One of my dreams to create a strategy and/or city builder game.  I often work towards this goal in small bursts, learning how to create the systems necessary to make such a game work over time.  The most common system I experiment with is the actual placement of the buildings themselves, which involves raycasting to a position in the game space.

My most recent attempt at creating a building placement system was inspired by the game Majesty: The Fantasy Kingdom Sim.   In Majesty new buildings are placed with a ring of detection.  If another building is within that ring of detection the new building cannot be built and must be placed elsewhere

 Below is an example of this:

Invalid Building Placement (too close to other buildings)
Valid Building Placement (far enough away from other buildings)

Below is a video of my system.  I think it pretty accurate to the one that is used in Majesty.  Each building also uses a Scriptable object o hold specific information about each building so that designers/collaborators could easily make new buildings or change existing ones.

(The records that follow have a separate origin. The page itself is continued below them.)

-- ==== Sys2Proof/Machine/Vx.lean ====
section
/-!
DEFINITION. The vector words (Table 5.4): each names the operand bits its opcode uses, the checks its own rule gives, the
registers it reads and what it writes.
-/

namespace Sys2Proof.Machine

/-- No check of its own. -/
def noCheck (_ : VCtx) (_ : QEntry) : Option Refuse := none


/-- VADD (R154): VA + VB, rounded once. -/
def execVadd (lc : Fin 64) (st : Stream) (ph : Phase) (tok : BitVec 16) (ops : BitVec 96) (s : State) :
    Host.Outcome State Fault Refusal :=
  .next (s.vxWord lc st ph 0x010 tok ops (mVD ||| mVA ||| mVB ||| mPM)
    (fun e => [fVD e, fVA e, fVB e]) noCheck
    (fun _ => vxArith (fun x y _ => x.add y) 2))

/-- VSUB (R154): VA − VB, rounded once. -/
def execVsub (lc : Fin 64) (st : Stream) (ph : Phase) (tok : BitVec 16) (ops : BitVec 96) (s : State) :
    Host.Outcome State Fault Refusal :=
  .next (s.vxWord lc st ph 0x011 tok ops (mVD ||| mVA ||| mVB ||| mPM)
    (fun e => [fVD e, fVA e, fVB e]) noCheck
    (fun _ => vxArith (fun x y _ => x.add y.neg) 2))

/-- VMUL (R154): VA × VB, rounded once. -/
def execVmul (lc : Fin 64) (st : Stream) (ph : Phase) (tok : BitVec 16) (ops : BitVec 96) (s : State) :
    Host.Outcome State Fault Refusal :=
  .next (s.vxWord lc st ph 0x012 tok ops (mVD ||| mVA ||| mVB ||| mPM)
    (fun e => [fVD e, fVA e, fVB e]) noCheck
    (fun _ => vxArith (fun x y _ => x.mul y) 2))

/-- VMAX (R154): the maximum of VA and VB under R22, rounded once. -/
def execVmax (lc : Fin 64) (st : Stream) (ph : Phase) (tok : BitVec 16) (ops : BitVec 96) (s : State) :
    Host.Outcome State Fault Refusal :=
  .next (s.vxWord lc st ph 0x015 tok ops (mVD ||| mVA ||| mVB ||| mPM)
    (fun e => [fVD e, fVA e, fVB e]) noCheck
    (fun _ => vxArith (fun x y _ => x.maxMM y) 2))

/-- VMIN (R154): the minimum of VA and VB under R22, rounded once. -/
def execVmin (lc : Fin 64) (st : Stream) (ph : Phase) (tok : BitVec 16) (ops : BitVec 96) (s : State) :
    Host.Outcome State Fault Refusal :=
  .next (s.vxWord lc st ph 0x016 tok ops (mVD ||| mVA ||| mVB ||| mPM)
    (fun e => [fVD e, fVA e, fVB e]) noCheck
    (fun _ => vxArith (fun x y _ => x.minMM y) 2))

/-- VFMA (R154): VA × VB + VC with one rounding. -/
def execVfma (lc : Fin 64) (st : Stream) (ph : Phase) (tok : BitVec 16) (ops : BitVec 96) (s : State) :
    Host.Outcome State Fault Refusal :=
  .next (s.vxWord lc st ph 0x013 tok ops (mVD ||| mVA ||| mVB ||| mVC ||| mPM)
    (fun e => [fVD e, fVA e, fVB e, fVC e]) noCheck
    (fun _ => vxArith (fun x y z => (x.mul y).add z) 3))

/-- VFNMA (R154): −(VA × VB) + VC with one rounding. -/
def execVfnma (lc : Fin 64) (st : Stream) (ph : Phase) (tok : BitVec 16) (ops : BitVec 96) (s : State) :
    Host.Outcome State Fault Refusal :=
  .next (s.vxWord lc st ph 0x014 tok ops (mVD ||| mVA ||| mVB ||| mVC ||| mPM)
    (fun e => [fVD e, fVA e, fVB e, fVC e]) noCheck
    (fun _ => vxArith (fun x y z => (x.mul y).neg.add z) 3))

/-- VBCAST (R153, Table 5.4): the low w bits of s[SA] in each active element. -/
def execVbcast (lc : Fin 64) (st : Stream) (ph : Phase) (tok : BitVec 16) (ops : BitVec 96) (s : State) :
    Host.Outcome State Fault Refusal :=
  .next (s.vxWord lc st ph 0x017 tok ops (mVD ||| mPM ||| mSA)
    (fun e => [fVD e]) noCheck
    (fun _ c e => vxElems (fVD e) c.width ((c.active (fPM e)).map (fun i => (i, c.sreg (fSA e))))))

/-- VIOTA (R153, Table 5.4): each active element holds its index. -/
def execViota (lc : Fin 64) (st : Stream) (ph : Phase) (tok : BitVec 16) (ops : BitVec 96) (s : State) :
    Host.Outcome State Fault Refusal :=
  .next (s.vxWord lc st ph 0x018 tok ops (mVD ||| mPM)
    (fun e => [fVD e]) noCheck
    (fun _ c e => vxElems (fVD e) c.width ((c.active (fPM e)).map (fun i => (i, i)))))

/-- VIADD (R153, Table 5.4) on w-bit patterns. -/
def execViadd (lc : Fin 64) (st : Stream) (ph : Phase) (tok : BitVec 16) (ops : BitVec 96) (s : State) :
    Host.Outcome State Fault Refusal :=
  .next (s.vxWord lc st ph 0x020 tok ops (mVD ||| mVA ||| mVB ||| mPM)
    (fun e => [fVD e, fVA e, fVB e]) noCheck
    (fun _ => vxInt (fun _ a b => a + b)))

/-- VISUB (R153, Table 5.4) on w-bit patterns. -/
def execVisub (lc : Fin 64) (st : Stream) (ph : Phase) (tok : BitVec 16) (ops : BitVec 96) (s : State) :
    Host.Outcome State Fault Refusal :=
  .next (s.vxWord lc st ph 0x021 tok ops (mVD ||| mVA ||| mVB ||| mPM)
    (fun e => [fVD e, fVA e, fVB e]) noCheck
    (fun _ => vxInt (fun w a b => a + 2 ^ w - b)))

/-- VAND (R153, Table 5.4) on w-bit patterns. -/
def execVand (lc : Fin 64) (st : Stream) (ph : Phase) (tok : BitVec 16) (ops : BitVec 96) (s : State) :
    Host.Outcome State Fault Refusal :=
  .next (s.vxWord lc st ph 0x022 tok ops (mVD ||| mVA ||| mVB ||| mPM)
    (fun e => [fVD e, fVA e, fVB e]) noCheck
    (fun _ => vxInt (fun _ a b => a &&& b)))

/-- VOR (R153, Table 5.4) on w-bit patterns. -/
def execVor (lc : Fin 64) (st : Stream) (ph : Phase) (tok : BitVec 16) (ops : BitVec 96) (s : State) :
    Host.Outcome State Fault Refusal :=
  .next (s.vxWord lc st ph 0x023 tok ops (mVD ||| mVA ||| mVB ||| mPM)
    (fun e => [fVD e, fVA e, fVB e]) noCheck
    (fun _ => vxInt (fun _ a b => a ||| b)))

/-- VXOR (R153, Table 5.4) on w-bit patterns. -/
def execVxor (lc : Fin 64) (st : Stream) (ph : Phase) (tok : BitVec 16) (ops : BitVec 96) (s : State) :
    Host.Outcome State Fault Refusal :=
  .next (s.vxWord lc st ph 0x024 tok ops (mVD ||| mVA ||| mVB ||| mPM)
    (fun e => [fVD e, fVA e, fVB e]) noCheck
    (fun _ => vxInt (fun _ a b => a ^^^ b)))

/-- VSHL (R153, Table 5.4) on w-bit patterns. -/
def execVshl (lc : Fin 64) (st : Stream) (ph : Phase) (tok : BitVec 16) (ops : BitVec 96) (s : State) :
    Host.Outcome State Fault Refusal :=
  .next (s.vxWord lc st ph 0x025 tok ops (mVD ||| mVA ||| mVB ||| mPM)
    (fun e => [fVD e, fVA e, fVB e]) noCheck
    (fun _ => vxInt (fun w a b => a * 2 ^ (b % w))))

/-- VSHR (R153, Table 5.4) on w-bit patterns. -/
def execVshr (lc : Fin 64) (st : Stream) (ph : Phase) (tok : BitVec 16) (ops : BitVec 96) (s : State) :
    Host.Outcome State Fault Refusal :=
  .next (s.vxWord lc st ph 0x026 tok ops (mVD ||| mVA ||| mVB ||| mPM)
    (fun e => [fVD e, fVA e, fVB e]) noCheck
    (fun _ => vxInt (fun w a b => a / 2 ^ (b % w))))

/-- VSRA (R153, Table 5.4) on w-bit patterns. -/
def execVsra (lc : Fin 64) (st : Stream) (ph : Phase) (tok : BitVec 16) (ops : BitVec 96) (s : State) :
    Host.Outcome State Fault Refusal :=
  .next (s.vxWord lc st ph 0x027 tok ops (mVD ||| mVA ||| mVB ||| mPM)
    (fun e => [fVD e, fVA e, fVB e]) noCheck
    (fun _ => vxInt (fun w a b => sraBits w a (b % w))))

/-- VNOT (R153, Table 5.4) on w-bit patterns. -/
def execVnot (lc : Fin 64) (st : Stream) (ph : Phase) (tok : BitVec 16) (ops : BitVec 96) (s : State) :
    Host.Outcome State Fault Refusal :=
  .next (s.vxWord lc st ph 0x028 tok ops (mVD ||| mVA ||| mPM)
    (fun e => [fVD e, fVA e]) noCheck
    (fun _ => vxInt (fun w a _ => 2 ^ w - 1 - a)))

/-- VCMP (R154, Table 5.4). -/
def execVcmp (lc : Fin 64) (st : Stream) (ph : Phase) (tok : BitVec 16) (ops : BitVec 96) (s : State) :
    Host.Outcome State Fault Refusal :=
  .next (s.vxWord lc st ph 0x030 tok ops (mVD ||| mVA ||| mVB ||| mPM ||| mMOD 7)
    (fun e => [fVA e, fVB e]) (fun _ e => refuseIf (decide (fVD e ≥ 8) || fMOD e 0 3 == 7) 0x02)
    (fun _ => vxCmp))

/-- PLOGIC (R153, Table 5.4) over all 512 bits. -/
def execPlogic (lc : Fin 64) (st : Stream) (ph : Phase) (tok : BitVec 16) (ops : BitVec 96) (s : State) :
    Host.Outcome State Fault Refusal :=
  .next (s.vxWord lc st ph 0x031 tok ops (mVD ||| mVA ||| mVB ||| mMOD 3)
    (fun _ => []) (fun _ e => refuseIf (decide (fVD e ≥ 8) || decide (fVA e ≥ 8) || decide (fVB e ≥ 8)) 0x02)
    (fun _ => vxPlogic))

/-- PCOUNT (R153, Table 5.4). -/
def execPcount (lc : Fin 64) (st : Stream) (ph : Phase) (tok : BitVec 16) (ops : BitVec 96) (s : State) :
    Host.Outcome State Fault Refusal :=
  .next (s.vxWord lc st ph 0x032 tok ops (mPM ||| mSD)
    (fun _ => []) noCheck
    (fun _ c e => vxScalar (fSD e) (c.active (fPM e)).length))

/-- VSEL (R153, Table 5.4). -/
def execVsel (lc : Fin 64) (st : Stream) (ph : Phase) (tok : BitVec 16) (ops : BitVec 96) (s : State) :
    Host.Outcome State Fault Refusal :=
  .next (s.vxWord lc st ph 0x033 tok ops (mVD ||| mVA ||| mVB ||| mVC ||| mPM)
    (fun e => [fVD e, fVA e, fVB e]) (fun _ e => refuseIf (decide (fVC e ≥ 8)) 0x02)
    (fun _ => vxSel))

/-- SLI (R153, Table 5.4): s[SD] = IMM32. -/
def execSli (lc : Fin 64) (st : Stream) (ph : Phase) (tok : BitVec 16) (ops : BitVec 96) (s : State) :
    Host.Outcome State Fault Refusal :=
  .next (s.vxWord lc st ph 0x002 tok ops (mVD ||| (2 ^ 32 - 1) * 2 ^ 32)
    (fun _ => []) noCheck
    (fun _ _ e => vxScalar (fVD e) (opf e 32 32)))

/-- SALU (R153, Table 5.4). -/
def execSalu (lc : Fin 64) (st : Stream) (ph : Phase) (tok : BitVec 16) (ops : BitVec 96) (s : State) :
    Host.Outcome State Fault Refusal :=
  .next (s.vxWord lc st ph 0x003 tok ops (mMOD 15 ||| mSA ||| mSB ||| mSD)
    (fun _ => []) (fun _ e => refuseIf (decide (fMOD e 0 4 > 10)) 0x02)
    (fun _ c e => vxScalar (fSD e) (salu (fMOD e 0 4) (c.sreg (fSA e)) (c.sreg (fSB e)))))

/-- SMOV (R153, Table 5.4): its vector register, VD or VA by MOD[0], is aligned to GRP as any (R148). -/
def execSmov (lc : Fin 64) (st : Stream) (ph : Phase) (tok : BitVec 16) (ops : BitVec 96) (s : State) :
    Host.Outcome State Fault Refusal :=
  .next (s.vxWord lc st ph 0x004 tok ops (mVD ||| mVA ||| mMOD 1 ||| mSA ||| mSB ||| mSD)
    (fun e => [if fMOD e 0 1 = 1 then fVD e else fVA e]) noCheck
    (fun _ => vxSmov))

/-- VSF (R156). -/
def execVsf (lc : Fin 64) (st : Stream) (ph : Phase) (tok : BitVec 16) (ops : BitVec 96) (s : State) :
    Host.Outcome State Fault Refusal :=
  .next (s.vxWord lc st ph 0x040 tok ops (mVD ||| mVA ||| mPM ||| mMOD 15)
    (fun e => [fVD e, fVA e]) (fun _ e => refuseIf (decide (fMOD e 0 4 > 8)) 0x02)
    (fun _ => vxSf))

/-- Does a rounding code ask for what its scalar fields do not give: an odd index base under code 2, or non-zero fields under
another code (R153, R160)? -/
def srBad (code base tensor : Nat) : Bool := if code = 2 then base % 2 == 1 else base != 0 || tensor != 0


/-- VCVT (R157, R158). The wider group's extent past v31 is judged at VLMAX, whatever VL is. (DESIGN CHOICE, log entry 72.) -/
def execVcvt (lc : Fin 64) (st : Stream) (ph : Phase) (tok : BitVec 16) (ops : BitVec 96) (s : State) :
    Host.Outcome State Fault Refusal :=
  .next (s.vxWord lc st ph 0x050 tok ops (mVD ||| mVA ||| mPM ||| mMOD 255 ||| mSA ||| mSB ||| mSC)
    (fun e => [fVD e, fVA e]) (fun c e =>
      let t := fMOD e 0 4
      firstRefuse [refuseIf (decide (t > 9) || fMOD e 4 2 == 3 || srBad (fMOD e 4 2) (fSB e) (fSA e)) 0x02,
        refuseIf (fMOD e 7 1 == 0 && (t == c.etype || fPM e != 0)) 0x02,
        refuseIf (decide ((if fMOD e 7 1 = 0 then fVD e else fVA e) + regsFor (c.vlmax * typeWidth t) > 32)) 0x02])
    vxCvt)

/-- VMXPACK (R161). -/
def execVmxpack (lc : Fin 64) (st : Stream) (ph : Phase) (tok : BitVec 16) (ops : BitVec 96) (s : State) :
    Host.Outcome State Fault Refusal :=
  .next (s.vxWord lc st ph 0x051 tok ops (mVD ||| mVA ||| mVB ||| mPM ||| mMOD 63 ||| mSA ||| mSB)
    (fun e => [fVD e, fVA e, fVB e]) (fun c e =>
      refuseIf (!decide (3 ≤ fMOD e 0 4 ∧ fMOD e 0 4 ≤ 9) || !(fMOD e 4 2 == 0 || fMOD e 4 2 == 2)
        || srBad (fMOD e 4 2) (fSB e) (fSA e) || fPM e != 0 || c.vl % 32 != 0) 0x02)
    vxMxpack)

/-- VRED (R169). -/
def execVred (lc : Fin 64) (st : Stream) (ph : Phase) (tok : BitVec 16) (ops : BitVec 96) (s : State) :
    Host.Outcome State Fault Refusal :=
  .next (s.vxWord lc st ph 0x060 tok ops (mVD ||| mVA ||| mPM ||| mMOD 15 ||| mSD)
    (fun e => [fVA e]) (fun c e =>
      firstRefuse [refuseIf (decide (fMOD e 0 3 ≥ 6) || (fMOD e 3 1 == 0 && decide (c.width > 32))) 0x02,
        refuseIf (fMOD e 3 1 == 1 && fVD e % c.ngrp != 0) 0x02])
    (fun _ => vxRed))

/-- VPERM (R170). -/
def execVperm (lc : Fin 64) (st : Stream) (ph : Phase) (tok : BitVec 16) (ops : BitVec 96) (s : State) :
    Host.Outcome State Fault Refusal :=
  .next (s.vxWord lc st ph 0x068 tok ops (mVD ||| mVA ||| mVB ||| mPM)
    (fun e => [fVD e, fVA e, fVB e]) noCheck
    (fun _ => vxPerm))

/-- VSLIDE (R170). -/
def execVslide (lc : Fin 64) (st : Stream) (ph : Phase) (tok : BitVec 16) (ops : BitVec 96) (s : State) :
    Host.Outcome State Fault Refusal :=
  .next (s.vxWord lc st ph 0x069 tok ops (mVD ||| mVA ||| mPM ||| mMOD 1 ||| mSA)
    (fun e => [fVD e, fVA e]) noCheck
    (fun _ => vxSlide))

/-- VSMAX (R171 to R176). -/
def execVsmax (lc : Fin 64) (st : Stream) (ph : Phase) (tok : BitVec 16) (ops : BitVec 96) (s : State) :
    Host.Outcome State Fault Refusal :=
  .next (s.vxWord lc st ph 0x070 tok ops (mVD ||| mVA ||| mVC ||| mPM ||| mMOD 255 ||| mSA ||| mSD)
    (fun e => [fVD e, fVA e]) (fun _ e => refuseIf (decide (fVC e ≥ 8) || fSD e == 0 || fSD e % 2 == 1) 0x02)
    (fun _ => vxSmax))

/-- VSMERGE (R177). -/
def execVsmerge (lc : Fin 64) (st : Stream) (ph : Phase) (tok : BitVec 16) (ops : BitVec 96) (s : State) :
    Host.Outcome State Fault Refusal :=
  .next (s.vxWord lc st ph 0x071 tok ops (mVD ||| mVA ||| mVB ||| mPM ||| mMOD 1 ||| mSA ||| mSB ||| mSD)
    (fun e => [fVD e, fVA e, fVB e]) (fun _ e => refuseIf ([fSA e, fSB e, fSD e].any (fun r => r == 0 || r % 2 == 1)) 0x02)
    (fun _ => vxSmerge))

/-- VXADD (R166). -/
def execVxadd (lc : Fin 64) (st : Stream) (ph : Phase) (tok : BitVec 16) (ops : BitVec 96) (s : State) :
    Host.Outcome State Fault Refusal :=
  .next (s.vxWord lc st ph 0x078 tok ops (mVD ||| mVA ||| mVB ||| mPM)
    (fun e => [fVD e, fVA e, fVB e]) noCheck
    (fun _ => vxXadd))

/-- Registers per operand of another type at the same vector length, the GRP of that type (R167). -/
def VCtx.grpOf (c : VCtx) (t : Nat) : Nat := max 1 (c.ngrp * typeWidth t / c.width)


/-- VXFOLD (R167). -/
def execVxfold (lc : Fin 64) (st : Stream) (ph : Phase) (tok : BitVec 16) (ops : BitVec 96) (s : State) :
    Host.Outcome State Fault Refusal :=
  .next (s.vxWord lc st ph 0x079 tok ops (mVD ||| mVA ||| mPM ||| mMOD 63 ||| mSA)
    (fun e => [fVA e]) (fun c e =>
      let t := fMOD e 0 4
      firstRefuse [refuseIf (!(t == 10 || t == 11) || decide (fMOD e 4 2 ≥ 2)) 0x02,
        refuseIf (fVD e % c.grpOf t != 0 || decide (fVD e + c.grpOf t > 32)) 0x02])
    (fun _ => vxXfold))

/-- VXCVT (R168). -/
def execVxcvt (lc : Fin 64) (st : Stream) (ph : Phase) (tok : BitVec 16) (ops : BitVec 96) (s : State) :
    Host.Outcome State Fault Refusal :=
  .next (s.vxWord lc st ph 0x07A tok ops (mVD ||| mVA ||| mPM ||| mMOD 63 ||| mSA ||| mSB ||| mSC ||| mSD)
    (fun e => [fVD e, fVA e]) (fun _ e =>
      refuseIf (decide (fMOD e 0 4 > 2) || fMOD e 4 2 == 3 || srBad (fMOD e 4 2) (fSB e) (fSD e) || fPM e != 0) 0x02)
    vxXcvt)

The placement system in the video works as follows:

The system uses a raycast to find a valid location which requires a collision with an object on the Ground layer of the game.  Once the raycast collides with a valid target, that collision point is taken and a projection of the new building is instantiated there.  The building will move around as/if the raycast changes position.

When the new building starts being projected a ring is also projected visually, however, in actuality a sphere collider is being created.  The sphere collider’s radius is equal to the ring’s radius and thus captures the same area.  The sphere collider detects for collisions of other buildings (which should be on a layer called Buildings).

If the sphere collider does not detect any other buildings in its area then the building can be placed.  The building is then deselected and the projected building becomes invisible.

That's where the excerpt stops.